Task goal: Please transcribe the data that follows exactly, from its first line through the line that contains "else if s.exhausted".

Given records:
-- ==== Sys2Proof/Machine/Cycle.lean ====
section
/-! DEFINITION. One cycle, the core's only step (spec/30_encoding.md R83). -/

namespace Sys2Proof.Machine

/-- `exec` of a core with the parameters `c` (spec/00_scope.md R6): five instructions read a parameter (STACK_DEPTH, MEM_SIZE, FONT_BASE,
FONT), the others do not look at it. With this hardware's it is `exec` (`execWith_hw` in Laws/Ops.lean). -/
def execWith (c : Config) (i : Instr) (s : State) : Outcome :=
  match i with
  | .call nnn => execCall nnn s c
  | .drw x y n => execDrw x y n s c
  | .ldB x => execLdB x s c
  | .storeRegs x => execStoreRegs x s c
  | .loadRegs x => execLoadRegs x s c
  | .cls | .ret | .sys _ | .jp _ | .seImm _ _ | .sneImm _ _ | .seReg _ _ | .ldImm _ _ | .addImm _ _ | .ldReg _ _ | .orReg _ _
  | .andReg _ _ | .xorReg _ _ | .addReg _ _ | .sub _ _ | .shr _ _ | .subn _ _ | .shl _ _ | .sneReg _ _ | .ldI _ | .jpV0 _ | .rnd _ _
  | .skp _ | .sknp _ | .ldVxDt _ | .ldVxK _ | .ldDtVx _ | .ldStVx _ | .addI _ | .ldF _ => exec i s

/-- The execute step for a fetched word: an instruction of the table, or a no-op word (R86, R87). -/
def execWord (w : Word) (s : State) (c : Config := hw) : Outcome :=
  match decode w with
  | .ok i => execWith c i s
  | .error g => execNoOpWord g s

/-- One cycle with the inputs the state holds (R83). It tests, in order, FAULT not empty (R224), PC above the limit (R221), then
fetches and executes (R225). -/
def cycle (s : State) (c : Config := hw) : Outcome :=
  if s.fault.isSome then .next s
  else if s.exhausted c then .next (s.exhaustedCycle c.timersTickWhenExhausted)
  else finishCycle (execWord (s.fetchWord c) s c)

/-- `Cycle(due, rnd)` of R83 with its inputs as arguments: whatever the state holds as the inputs of the coming cycle is replaced. -/
def cycleWith (due : Bool) (rnd : Byte) (s : State) (c : Config := hw) : Outcome := cycle (s.setInputs due rnd s.draws) c

/-- Ready the core to fetch at its PC: no fault, and a PC a fetch can happen at (R83). A core that fetches already is left as it is. -/
def State.readyToFetch (s : State) (c : Config := hw) : State :=
  (s.setFault none).setPc (if s.exhausted c then c.pcReset else s.pc)

/-- The state whose next cycle fetches the word of the opcode table's numbering (see `decodeTableWord`). -/
def State.placeFetchWord (s : State) (nbits w : Nat) (c : Config := hw) : State :=
  (s.readyToFetch c).storeWordAtPc (tableWord nbits w) c

end Sys2Proof.Machine
end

Response area:
-- ==== Sys2Proof/Machine/Cycle.lean ====
section
/-! DEFINITION. One cycle, the core's only step (spec/30_encoding.md R83). -/

namespace Sys2Proof.Machine

/-- `exec` of a core with the parameters `c` (spec/00_scope.md R6): five instructions read a parameter (STACK_DEPTH, MEM_SIZE, FONT_BASE,
FONT), the others do not look at it. With this hardware's it is `exec` (`execWith_hw` in Laws/Ops.lean). -/
def execWith (c : Config) (i : Instr) (s : State) : Outcome :=
  match i with
  | .call nnn => execCall nnn s c
  | .drw x y n => execDrw x y n s c
  | .ldB x => execLdB x s c
  | .storeRegs x => execStoreRegs x s c
  | .loadRegs x => execLoadRegs x s c
  | .cls | .ret | .sys _ | .jp _ | .seImm _ _ | .sneImm _ _ | .seReg _ _ | .ldImm _ _ | .addImm _ _ | .ldReg _ _ | .orReg _ _
  | .andReg _ _ | .xorReg _ _ | .addReg _ _ | .sub _ _ | .shr _ _ | .subn _ _ | .shl _ _ | .sneReg _ _ | .ldI _ | .jpV0 _ | .rnd _ _
  | .skp _ | .sknp _ | .ldVxDt _ | .ldVxK _ | .ldDtVx _ | .ldStVx _ | .addI _ | .ldF _ => exec i s

/-- The execute step for a fetched word: an instruction of the table, or a no-op word (R86, R87). -/
def execWord (w : Word) (s : State) (c : Config := hw) : Outcome :=
  match decode w with
  | .ok i => execWith c i s
  | .error g => execNoOpWord g s

/-- One cycle with the inputs the state holds (R83). It tests, in order, FAULT not empty (R224), PC above the limit (R221), then
fetches and executes (R225). -/
def cycle (s : State) (c : Config := hw) : Outcome :=
  if s.fault.isSome then .next s
  else if s.exhausted c then .next (s.exhaustedCycle c.timersTickWhenExhausted)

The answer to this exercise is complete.